▶ Exercise requirements: Copy nothing but the lines below running from the line containing "s.twp := rfl" through the line containing "s.byte r := rfl", both end lines included.

▶ Source information:
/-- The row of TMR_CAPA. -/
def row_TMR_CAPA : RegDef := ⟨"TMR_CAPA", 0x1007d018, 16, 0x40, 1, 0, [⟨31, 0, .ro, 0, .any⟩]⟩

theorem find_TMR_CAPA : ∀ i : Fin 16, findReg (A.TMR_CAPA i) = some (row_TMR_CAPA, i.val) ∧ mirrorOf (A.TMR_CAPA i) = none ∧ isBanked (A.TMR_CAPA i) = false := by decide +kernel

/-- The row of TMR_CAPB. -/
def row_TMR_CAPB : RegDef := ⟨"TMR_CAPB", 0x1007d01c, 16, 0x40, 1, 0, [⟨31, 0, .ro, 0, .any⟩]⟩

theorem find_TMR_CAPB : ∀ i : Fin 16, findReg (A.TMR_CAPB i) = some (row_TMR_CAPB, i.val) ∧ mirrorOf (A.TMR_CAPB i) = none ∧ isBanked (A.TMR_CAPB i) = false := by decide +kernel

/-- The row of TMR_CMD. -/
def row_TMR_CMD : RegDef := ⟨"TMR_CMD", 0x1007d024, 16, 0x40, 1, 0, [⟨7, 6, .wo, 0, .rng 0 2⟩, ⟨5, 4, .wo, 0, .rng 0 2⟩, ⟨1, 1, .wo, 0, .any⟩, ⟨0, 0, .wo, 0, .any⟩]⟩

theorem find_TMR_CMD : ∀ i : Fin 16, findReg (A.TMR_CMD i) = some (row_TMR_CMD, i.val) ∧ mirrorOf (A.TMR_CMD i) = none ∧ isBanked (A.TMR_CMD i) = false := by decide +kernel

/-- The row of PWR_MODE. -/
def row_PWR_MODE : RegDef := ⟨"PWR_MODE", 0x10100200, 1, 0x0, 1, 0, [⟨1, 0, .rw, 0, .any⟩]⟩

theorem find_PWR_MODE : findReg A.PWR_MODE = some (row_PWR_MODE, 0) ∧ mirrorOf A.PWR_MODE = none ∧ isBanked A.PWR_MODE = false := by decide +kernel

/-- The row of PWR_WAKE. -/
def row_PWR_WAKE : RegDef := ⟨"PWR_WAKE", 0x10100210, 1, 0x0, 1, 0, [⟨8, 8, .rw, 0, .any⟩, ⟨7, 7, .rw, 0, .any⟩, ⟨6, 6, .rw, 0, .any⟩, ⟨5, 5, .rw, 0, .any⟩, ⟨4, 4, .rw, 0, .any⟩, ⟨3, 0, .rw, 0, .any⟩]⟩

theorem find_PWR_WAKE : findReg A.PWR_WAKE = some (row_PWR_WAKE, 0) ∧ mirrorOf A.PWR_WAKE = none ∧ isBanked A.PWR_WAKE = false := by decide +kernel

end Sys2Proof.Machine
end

---

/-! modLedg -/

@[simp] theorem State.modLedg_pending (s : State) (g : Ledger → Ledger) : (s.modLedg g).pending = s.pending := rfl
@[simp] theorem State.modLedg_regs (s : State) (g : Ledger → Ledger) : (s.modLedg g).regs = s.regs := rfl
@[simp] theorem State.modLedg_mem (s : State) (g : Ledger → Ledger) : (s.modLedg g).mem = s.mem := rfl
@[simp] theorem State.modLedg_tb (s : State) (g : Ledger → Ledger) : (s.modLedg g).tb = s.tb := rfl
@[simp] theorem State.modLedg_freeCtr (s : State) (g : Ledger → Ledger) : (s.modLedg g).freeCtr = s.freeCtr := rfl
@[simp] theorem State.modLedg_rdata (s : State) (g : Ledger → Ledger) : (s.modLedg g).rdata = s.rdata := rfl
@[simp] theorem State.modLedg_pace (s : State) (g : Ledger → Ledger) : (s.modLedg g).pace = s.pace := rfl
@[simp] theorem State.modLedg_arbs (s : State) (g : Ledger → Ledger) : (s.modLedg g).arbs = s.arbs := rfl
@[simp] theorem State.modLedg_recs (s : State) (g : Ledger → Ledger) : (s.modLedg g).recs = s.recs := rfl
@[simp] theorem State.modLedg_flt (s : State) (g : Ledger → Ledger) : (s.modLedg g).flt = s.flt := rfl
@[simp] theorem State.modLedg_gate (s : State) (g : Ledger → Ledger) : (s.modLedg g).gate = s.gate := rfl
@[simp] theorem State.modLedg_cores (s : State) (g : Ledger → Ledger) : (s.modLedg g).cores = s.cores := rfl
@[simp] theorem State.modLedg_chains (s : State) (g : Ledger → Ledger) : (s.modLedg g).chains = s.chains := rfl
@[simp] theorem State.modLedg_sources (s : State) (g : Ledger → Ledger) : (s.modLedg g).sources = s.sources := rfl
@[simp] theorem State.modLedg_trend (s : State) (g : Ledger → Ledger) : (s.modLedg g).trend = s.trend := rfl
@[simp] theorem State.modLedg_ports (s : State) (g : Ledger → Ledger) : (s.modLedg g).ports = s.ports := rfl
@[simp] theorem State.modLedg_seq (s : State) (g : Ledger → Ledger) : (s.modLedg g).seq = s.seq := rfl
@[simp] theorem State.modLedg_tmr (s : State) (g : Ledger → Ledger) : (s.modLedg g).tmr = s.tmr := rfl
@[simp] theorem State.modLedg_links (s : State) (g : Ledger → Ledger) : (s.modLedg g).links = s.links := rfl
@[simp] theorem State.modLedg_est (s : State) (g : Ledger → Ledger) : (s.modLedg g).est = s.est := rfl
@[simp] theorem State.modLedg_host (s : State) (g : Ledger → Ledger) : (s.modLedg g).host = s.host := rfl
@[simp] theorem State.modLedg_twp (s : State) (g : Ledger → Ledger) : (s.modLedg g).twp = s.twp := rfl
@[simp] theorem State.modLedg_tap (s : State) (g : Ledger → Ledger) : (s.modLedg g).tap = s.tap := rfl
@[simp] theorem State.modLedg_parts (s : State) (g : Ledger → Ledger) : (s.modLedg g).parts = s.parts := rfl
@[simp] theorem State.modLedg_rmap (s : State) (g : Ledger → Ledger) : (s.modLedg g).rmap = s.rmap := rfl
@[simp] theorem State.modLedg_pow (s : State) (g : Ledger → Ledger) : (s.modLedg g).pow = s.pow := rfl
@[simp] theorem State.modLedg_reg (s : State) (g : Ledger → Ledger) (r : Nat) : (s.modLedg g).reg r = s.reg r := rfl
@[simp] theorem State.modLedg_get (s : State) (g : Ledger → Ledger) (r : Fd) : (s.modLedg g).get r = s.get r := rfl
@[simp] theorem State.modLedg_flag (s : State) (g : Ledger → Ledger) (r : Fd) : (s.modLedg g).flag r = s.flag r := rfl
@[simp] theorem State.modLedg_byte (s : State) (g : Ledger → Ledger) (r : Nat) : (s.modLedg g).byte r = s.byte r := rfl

...

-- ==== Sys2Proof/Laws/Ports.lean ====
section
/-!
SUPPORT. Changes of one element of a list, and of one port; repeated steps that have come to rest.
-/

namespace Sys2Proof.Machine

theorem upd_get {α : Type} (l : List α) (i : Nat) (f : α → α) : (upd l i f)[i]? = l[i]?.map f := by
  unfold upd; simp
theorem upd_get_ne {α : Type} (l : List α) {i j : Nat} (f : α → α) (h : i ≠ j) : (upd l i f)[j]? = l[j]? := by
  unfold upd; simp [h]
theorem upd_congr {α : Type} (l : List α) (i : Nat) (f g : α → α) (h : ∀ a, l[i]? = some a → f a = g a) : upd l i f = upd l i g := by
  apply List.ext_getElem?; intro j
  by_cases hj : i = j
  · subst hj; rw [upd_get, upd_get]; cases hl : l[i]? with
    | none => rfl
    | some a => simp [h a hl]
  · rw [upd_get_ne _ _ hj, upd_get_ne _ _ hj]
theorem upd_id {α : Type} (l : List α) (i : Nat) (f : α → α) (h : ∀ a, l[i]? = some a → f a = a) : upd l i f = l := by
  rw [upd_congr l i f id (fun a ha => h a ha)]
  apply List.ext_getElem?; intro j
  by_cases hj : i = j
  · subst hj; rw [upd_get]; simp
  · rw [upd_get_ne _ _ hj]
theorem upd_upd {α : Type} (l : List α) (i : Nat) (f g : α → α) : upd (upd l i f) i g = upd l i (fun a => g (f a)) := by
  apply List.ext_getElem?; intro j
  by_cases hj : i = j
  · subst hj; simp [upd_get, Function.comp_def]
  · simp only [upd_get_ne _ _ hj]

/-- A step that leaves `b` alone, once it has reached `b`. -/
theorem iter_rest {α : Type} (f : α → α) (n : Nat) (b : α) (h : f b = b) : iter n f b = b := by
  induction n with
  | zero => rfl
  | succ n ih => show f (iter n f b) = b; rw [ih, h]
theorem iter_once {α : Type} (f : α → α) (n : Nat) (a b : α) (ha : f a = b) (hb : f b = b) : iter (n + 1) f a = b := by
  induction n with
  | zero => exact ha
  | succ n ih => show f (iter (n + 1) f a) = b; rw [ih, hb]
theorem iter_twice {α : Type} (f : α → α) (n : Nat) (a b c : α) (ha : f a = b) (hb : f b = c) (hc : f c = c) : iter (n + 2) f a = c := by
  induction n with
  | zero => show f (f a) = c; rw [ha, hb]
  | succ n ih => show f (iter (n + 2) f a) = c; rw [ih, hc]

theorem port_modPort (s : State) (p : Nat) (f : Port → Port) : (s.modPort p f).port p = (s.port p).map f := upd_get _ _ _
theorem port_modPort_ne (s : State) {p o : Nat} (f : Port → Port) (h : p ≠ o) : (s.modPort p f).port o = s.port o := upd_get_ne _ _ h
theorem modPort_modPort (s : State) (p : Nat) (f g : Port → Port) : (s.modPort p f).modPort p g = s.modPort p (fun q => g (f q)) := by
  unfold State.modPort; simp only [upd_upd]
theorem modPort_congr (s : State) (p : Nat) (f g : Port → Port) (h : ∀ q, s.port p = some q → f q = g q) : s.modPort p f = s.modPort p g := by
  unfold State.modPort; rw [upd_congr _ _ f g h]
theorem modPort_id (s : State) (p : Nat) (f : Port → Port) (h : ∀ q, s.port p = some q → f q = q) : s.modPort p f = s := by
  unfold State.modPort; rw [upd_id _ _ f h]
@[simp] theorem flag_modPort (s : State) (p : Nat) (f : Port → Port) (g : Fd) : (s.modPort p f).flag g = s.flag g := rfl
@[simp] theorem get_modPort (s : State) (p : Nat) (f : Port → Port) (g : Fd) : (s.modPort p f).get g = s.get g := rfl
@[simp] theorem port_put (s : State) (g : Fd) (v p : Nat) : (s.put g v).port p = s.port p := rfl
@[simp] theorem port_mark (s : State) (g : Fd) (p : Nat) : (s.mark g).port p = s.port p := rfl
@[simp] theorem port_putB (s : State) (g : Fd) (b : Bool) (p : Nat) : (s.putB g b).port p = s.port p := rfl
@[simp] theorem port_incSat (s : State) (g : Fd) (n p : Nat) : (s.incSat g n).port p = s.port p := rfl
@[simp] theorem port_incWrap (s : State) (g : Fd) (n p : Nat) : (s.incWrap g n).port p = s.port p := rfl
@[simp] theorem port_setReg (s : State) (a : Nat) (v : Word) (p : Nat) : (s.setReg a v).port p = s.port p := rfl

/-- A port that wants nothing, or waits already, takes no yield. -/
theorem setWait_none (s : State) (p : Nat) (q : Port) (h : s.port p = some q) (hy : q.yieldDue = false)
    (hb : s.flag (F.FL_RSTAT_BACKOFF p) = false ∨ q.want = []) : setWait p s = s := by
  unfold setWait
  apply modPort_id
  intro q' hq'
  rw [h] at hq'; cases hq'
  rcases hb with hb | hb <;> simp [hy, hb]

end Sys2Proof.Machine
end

▶ Answer area:
@[simp] theorem State.modLedg_twp (s : State) (g : Ledger → Ledger) : (s.modLedg g).twp = s.twp := rfl
@[simp] theorem State.modLedg_tap (s : State) (g : Ledger → Ledger) : (s.modLedg g).tap = s.tap := rfl
@[simp] theorem State.modLedg_parts (s : State) (g : Ledger → Ledger) : (s.modLedg g).parts = s.parts := rfl
@[simp] theorem State.modLedg_rmap (s : State) (g : Ledger → Ledger) : (s.modLedg g).rmap = s.rmap := rfl
@[simp] theorem State.modLedg_pow (s : State) (g : Ledger → Ledger) : (s.modLedg g).pow = s.pow := rfl
@[simp] theorem State.modLedg_reg (s : State) (g : Ledger → Ledger) (r : Nat) : (s.modLedg g).reg r = s.reg r := rfl
@[simp] theorem State.modLedg_get (s : State) (g : Ledger → Ledger) (r : Fd) : (s.modLedg g).get r = s.get r := rfl
@[simp] theorem State.modLedg_flag (s : State) (g : Ledger → Ledger) (r : Fd) : (s.modLedg g).flag r = s.flag r := rfl
@[simp] theorem State.modLedg_byte (s : State) (g : Ledger → Ledger) (r : Nat) : (s.modLedg g).byte r = s.byte r := rfl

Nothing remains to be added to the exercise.